Thou I don't think i'd go through the trouble; it's just simpler/cheaper to buy new cultures


----------



## tongo (Jul 29, 2007)

yeah I agree spend the extra 15 dollars for new cultures. Not worth the possible headache down the road.


----------



## jdgators (Oct 27, 2012)

Thanks! Advice to discard taken. Starting new build this week.


----------



## chillplants (Jul 14, 2008)

Excuse the derailment of the thread, but what is the proper way to discard old substrate loaded with insects?


----------



## epiphytes etc. (Nov 22, 2010)

Double bag and put into the garbage stream.


----------



## Pubfiction (Feb 3, 2013)

chillplants said:


> Excuse the derailment of the thread, but what is the proper way to discard old substrate loaded with insects?


There is no one proper way, there are different levels of what you are willing to do. 

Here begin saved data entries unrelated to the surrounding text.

/-! ### updTrain -/

@[simp] theorem updTrain_trains (t : TrainId) (f : Train → Train) (s : State) : (updTrain t f s).trains = tupd s.trains t (Option.map f) := rfl
@[simp] theorem updTrain_sections (t : TrainId) (f : Train → Train) (s : State) : (updTrain t f s).sections = s.sections := rfl
@[simp] theorem updTrain_districts (t : TrainId) (f : Train → Train) (s : State) : (updTrain t f s).districts = s.districts := rfl
@[simp] theorem updTrain_signals (t : TrainId) (f : Train → Train) (s : State) : (updTrain t f s).signals = s.signals := rfl
@[simp] theorem updTrain_points (t : TrainId) (f : Train → Train) (s : State) : (updTrain t f s).points = s.points := rfl
@[simp] theorem updTrain_throwQueue (t : TrainId) (f : Train → Train) (s : State) : (updTrain t f s).throwQueue = s.throwQueue := rfl
@[simp] theorem updTrain_rechargeTimer (t : TrainId) (f : Train → Train) (s : State) : (updTrain t f s).rechargeTimer = s.rechargeTimer := rfl
@[simp] theorem updTrain_slots (t : TrainId) (f : Train → Train) (s : State) : (updTrain t f s).slots = s.slots := rfl
@[simp] theorem updTrain_reservations (t : TrainId) (f : Train → Train) (s : State) : (updTrain t f s).reservations = s.reservations := rfl
@[simp] theorem updTrain_tt (t : TrainId) (f : Train → Train) (s : State) : (updTrain t f s).tt = s.tt := rfl
@[simp] theorem updTrain_announcements (t : TrainId) (f : Train → Train) (s : State) : (updTrain t f s).announcements = s.announcements := rfl
@[simp] theorem updTrain_depBoards (t : TrainId) (f : Train → Train) (s : State) : (updTrain t f s).depBoards = s.depBoards := rfl
@[simp] theorem updTrain_openDay (t : TrainId) (f : Train → Train) (s : State) : (updTrain t f s).openDay = s.openDay := rfl
@[simp] theorem updTrain_buttons (t : TrainId) (f : Train → Train) (s : State) : (updTrain t f s).buttons = s.buttons := rfl
@[simp] theorem updTrain_boards (t : TrainId) (f : Train → Train) (s : State) : (updTrain t f s).boards = s.boards := rfl
@[simp] theorem updTrain_fieldLink (t : TrainId) (f : Train → Train) (s : State) : (updTrain t f s).fieldLink = s.fieldLink := rfl
@[simp] theorem updTrain_stations (t : TrainId) (f : Train → Train) (s : State) : (updTrain t f s).stations = s.stations := rfl
@[simp] theorem updTrain_stationsRead (t : TrainId) (f : Train → Train) (s : State) : (updTrain t f s).stationsRead = s.stationsRead := rfl
@[simp] theorem updTrain_panelLink (t : TrainId) (f : Train → Train) (s : State) : (updTrain t f s).panelLink = s.panelLink := rfl
@[simp] theorem updTrain_loadState (t : TrainId) (f : Train → Train) (s : State) : (updTrain t f s).loadState = s.loadState := rfl
@[simp] theorem updTrain_linkRate (t : TrainId) (f : Train → Train) (s : State) : (updTrain t f s).linkRate = s.linkRate := rfl
@[simp] theorem updTrain_storeDamaged (t : TrainId) (f : Train → Train) (s : State) : (updTrain t f s).storeDamaged = s.storeDamaged := rfl
@[simp] theorem updTrain_loader (t : TrainId) (f : Train → Train) (s : State) : (updTrain t f s).loader = s.loader := rfl
@[simp] theorem updTrain_imageVersion (t : TrainId) (f : Train → Train) (s : State) : (updTrain t f s).imageVersion = s.imageVersion := rfl
@[simp] theorem updTrain_timing (t : TrainId) (f : Train → Train) (s : State) : (updTrain t f s).timing = s.timing := rfl
@[simp] theorem updTrain_write (t : TrainId) (f : Train → Train) (s : State) : (updTrain t f s).write = s.write := rfl
@[simp] theorem updTrain_lastStoreResult (t : TrainId) (f : Train → Train) (s : State) : (updTrain t f s).lastStoreResult = s.lastStoreResult := rfl
@[simp] theorem updTrain_layoutResetDue (t : TrainId) (f : Train → Train) (s : State) : (updTrain t f s).layoutResetDue = s.layoutResetDue := rfl
@[simp] theorem updTrain_resetHeld (t : TrainId) (f : Train → Train) (s : State) : (updTrain t f s).resetHeld = s.resetHeld := rfl
@[simp] theorem updTrain_store (t : TrainId) (f : Train → Train) (s : State) : (updTrain t f s).store = s.store := rfl
@[simp] theorem updTrain_torn (t : TrainId) (f : Train → Train) (s : State) : (updTrain t f s).torn = s.torn := rfl
@[simp] theorem updTrain_freeCtr (t : TrainId) (f : Train → Train) (s : State) : (updTrain t f s).freeCtr = s.freeCtr := rfl
@[simp] theorem updTrain_pending (t : TrainId) (f : Train → Train) (s : State) : (updTrain t f s).pending = s.pending := rfl

/-! ### setTt -/

@[simp] theorem setTt_tt (f : Turntable → Turntable) (s : State) : (setTt f s).tt = f s.tt := rfl
@[simp] theorem setTt_sections (f : Turntable → Turntable) (s : State) : (setTt f s).sections = s.sections := rfl
@[simp] theorem setTt_districts (f : Turntable → Turntable) (s : State) : (setTt f s).districts = s.districts := rfl
@[simp] theorem setTt_signals (f : Turntable → Turntable) (s : State) : (setTt f s).signals = s.signals := rfl
@[simp] theorem setTt_points (f : Turntable → Turntable) (s : State) : (setTt f s).points = s.points := rfl
@[simp] theorem setTt_throwQueue (f : Turntable → Turntable) (s : State) : (setTt f s).throwQueue = s.throwQueue := rfl
@[simp] theorem setTt_rechargeTimer (f : Turntable → Turntable) (s : State) : (setTt f s).rechargeTimer = s.rechargeTimer := rfl
@[simp] theorem setTt_slots (f : Turntable → Turntable) (s : State) : (setTt f s).slots = s.slots := rfl
@[simp] theorem setTt_reservations (f : Turntable → Turntable) (s : State) : (setTt f s).reservations = s.reservations := rfl
@[simp] theorem setTt_trains (f : Turntable → Turntable) (s : State) : (setTt f s).trains = s.trains := rfl
@[simp] theorem setTt_announcements (f : Turntable → Turntable) (s : State) : (setTt f s).announcements = s.announcements := rfl
@[simp] theorem setTt_depBoards (f : Turntable → Turntable) (s : State) : (setTt f s).depBoards = s.depBoards := rfl
@[simp] theorem setTt_openDay (f : Turntable → Turntable) (s : State) : (setTt f s).openDay = s.openDay := rfl
@[simp] theorem setTt_buttons (f : Turntable → Turntable) (s : State) : (setTt f s).buttons = s.buttons := rfl
@[simp] theorem setTt_boards (f : Turntable → Turntable) (s : State) : (setTt f s).boards = s.boards := rfl
@[simp] theorem setTt_fieldLink (f : Turntable → Turntable) (s : State) : (setTt f s).fieldLink = s.fieldLink := rfl
@[simp] theorem setTt_stations (f : Turntable → Turntable) (s : State) : (setTt f s).stations = s.stations := rfl
@[simp] theorem setTt_stationsRead (f : Turntable → Turntable) (s : State) : (setTt f s).stationsRead = s.stationsRead := rfl
@[simp] theorem setTt_panelLink (f : Turntable → Turntable) (s : State) : (setTt f s).panelLink = s.panelLink := rfl
@[simp] theorem setTt_loadState (f : Turntable → Turntable) (s : State) : (setTt f s).loadState = s.loadState := rfl
@[simp] theorem setTt_linkRate (f : Turntable → Turntable) (s : State) : (setTt f s).linkRate = s.linkRate := rfl
@[simp] theorem setTt_storeDamaged (f : Turntable → Turntable) (s : State) : (setTt f s).storeDamaged = s.storeDamaged := rfl
@[simp] theorem setTt_loader (f : Turntable → Turntable) (s : State) : (setTt f s).loader = s.loader := rfl
@[simp] theorem setTt_imageVersion (f : Turntable → Turntable) (s : State) : (setTt f s).imageVersion = s.imageVersion := rfl
@[simp] theorem setTt_timing (f : Turntable → Turntable) (s : State) : (setTt f s).timing = s.timing := rfl
@[simp] theorem setTt_write (f : Turntable → Turntable) (s : State) : (setTt f s).write = s.write := rfl
@[simp] theorem setTt_lastStoreResult (f : Turntable → Turntable) (s : State) : (setTt f s).lastStoreResult = s.lastStoreResult := rfl
@[simp] theorem setTt_layoutResetDue (f : Turntable → Turntable) (s : State) : (setTt f s).layoutResetDue = s.layoutResetDue := rfl
@[simp] theorem setTt_resetHeld (f : Turntable → Turntable) (s : State) : (setTt f s).resetHeld = s.resetHeld := rfl
@[simp] theorem setTt_store (f : Turntable → Turntable) (s : State) : (setTt f s).store = s.store := rfl
@[simp] theorem setTt_torn (f : Turntable → Turntable) (s : State) : (setTt f s).torn = s.torn := rfl
@[simp] theorem setTt_freeCtr (f : Turntable → Turntable) (s : State) : (setTt f s).freeCtr = s.freeCtr := rfl
@[simp] theorem setTt_pending (f : Turntable → Turntable) (s : State) : (setTt f s).pending = s.pending := rfl

/-! ### setQueue -/

@[simp] theorem setQueue_tt (q : List Move) (s : State) : (setQueue q s).tt = { s.tt with queue := retime q } := rfl
@[simp] theorem setQueue_sections (q : List Move) (s : State) : (setQueue q s).sections = s.sections := rfl
@[simp] theorem setQueue_districts (q : List Move) (s : State) : (setQueue q s).districts = s.districts := rfl
@[simp] theorem setQueue_signals (q : List Move) (s : State) : (setQueue q s).signals = s.signals := rfl
@[simp] theorem setQueue_points (q : List Move) (s : State) : (setQueue q s).points = s.points := rfl
@[simp] theorem setQueue_throwQueue (q : List Move) (s : State) : (setQueue q s).throwQueue = s.throwQueue := rfl
@[simp] theorem setQueue_rechargeTimer (q : List Move) (s : State) : (setQueue q s).rechargeTimer = s.rechargeTimer := rfl
@[simp] theorem setQueue_slots (q : List Move) (s : State) : (setQueue q s).slots = s.slots := rfl
@[simp] theorem setQueue_reservations (q : List Move) (s : State) : (setQueue q s).reservations = s.reservations := rfl
@[simp] theorem setQueue_trains (q : List Move) (s : State) : (setQueue q s).trains = s.trains := rfl
@[simp] theorem setQueue_announcements (q : List Move) (s : State) : (setQueue q s).announcements = s.announcements := rfl
@[simp] theorem setQueue_depBoards (q : List Move) (s : State) : (setQueue q s).depBoards = s.depBoards := rfl
@[simp] theorem setQueue_openDay (q : List Move) (s : State) : (setQueue q s).openDay = s.openDay := rfl
@[simp] theorem setQueue_buttons (q : List Move) (s : State) : (setQueue q s).buttons = s.buttons := rfl
@[simp] theorem setQueue_boards (q : List Move) (s : State) : (setQueue q s).boards = s.boards := rfl
@[simp] theorem setQueue_fieldLink (q : List Move) (s : State) : (setQueue q s).fieldLink = s.fieldLink := rfl
@[simp] theorem setQueue_stations (q : List Move) (s : State) : (setQueue q s).stations = s.stations := rfl
@[simp] theorem setQueue_stationsRead (q : List Move) (s : State) : (setQueue q s).stationsRead = s.stationsRead := rfl
@[simp] theorem setQueue_panelLink (q : List Move) (s : State) : (setQueue q s).panelLink = s.panelLink := rfl
@[simp] theorem setQueue_loadState (q : List Move) (s : State) : (setQueue q s).loadState = s.loadState := rfl
@[simp] theorem setQueue_linkRate (q : List Move) (s : State) : (setQueue q s).linkRate = s.linkRate := rfl
@[simp] theorem setQueue_storeDamaged (q : List Move) (s : State) : (setQueue q s).storeDamaged = s.storeDamaged := rfl
@[simp] theorem setQueue_loader (q : List Move) (s : State) : (setQueue q s).loader = s.loader := rfl
@[simp] theorem setQueue_imageVersion (q : List Move) (s : State) : (setQueue q s).imageVersion = s.imageVersion := rfl
@[simp] theorem setQueue_timing (q : List Move) (s : State) : (setQueue q s).timing = s.timing := rfl
@[simp] theorem setQueue_write (q : List Move) (s : State) : (setQueue q s).write = s.write := rfl
@[simp] theorem setQueue_lastStoreResult (q : List Move) (s : State) : (setQueue q s).lastStoreResult = s.lastStoreResult := rfl
@[simp] theorem setQueue_layoutResetDue (q : List Move) (s : State) : (setQueue q s).layoutResetDue = s.layoutResetDue := rfl
@[simp] theorem setQueue_resetHeld (q : List Move) (s : State) : (setQueue q s).resetHeld = s.resetHeld := rfl
@[simp] theorem setQueue_store (q : List Move) (s : State) : (setQueue q s).store = s.store := rfl
@[simp] theorem setQueue_torn (q : List Move) (s : State) : (setQueue q s).torn = s.torn := rfl
@[simp] theorem setQueue_freeCtr (q : List Move) (s : State) : (setQueue q s).freeCtr = s.freeCtr := rfl
@[simp] theorem setQueue_pending (q : List Move) (s : State) : (setQueue q s).pending = s.pending := rfl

Autoclave or pressure cook it for an several hours would be the best. 
You can dump it in a bucket of 10% bleach, make sure there is much more water / bleach than soil, like 5x the volume. 
You could bake it for hours in the oven if you don't have a way to pressure cook or boil the volume. 
Mediocre stuff is like putting it in a couple trash bags, you hope it makes it all the way to the dump and is there long enough for everything to die before it can find its way out.


----------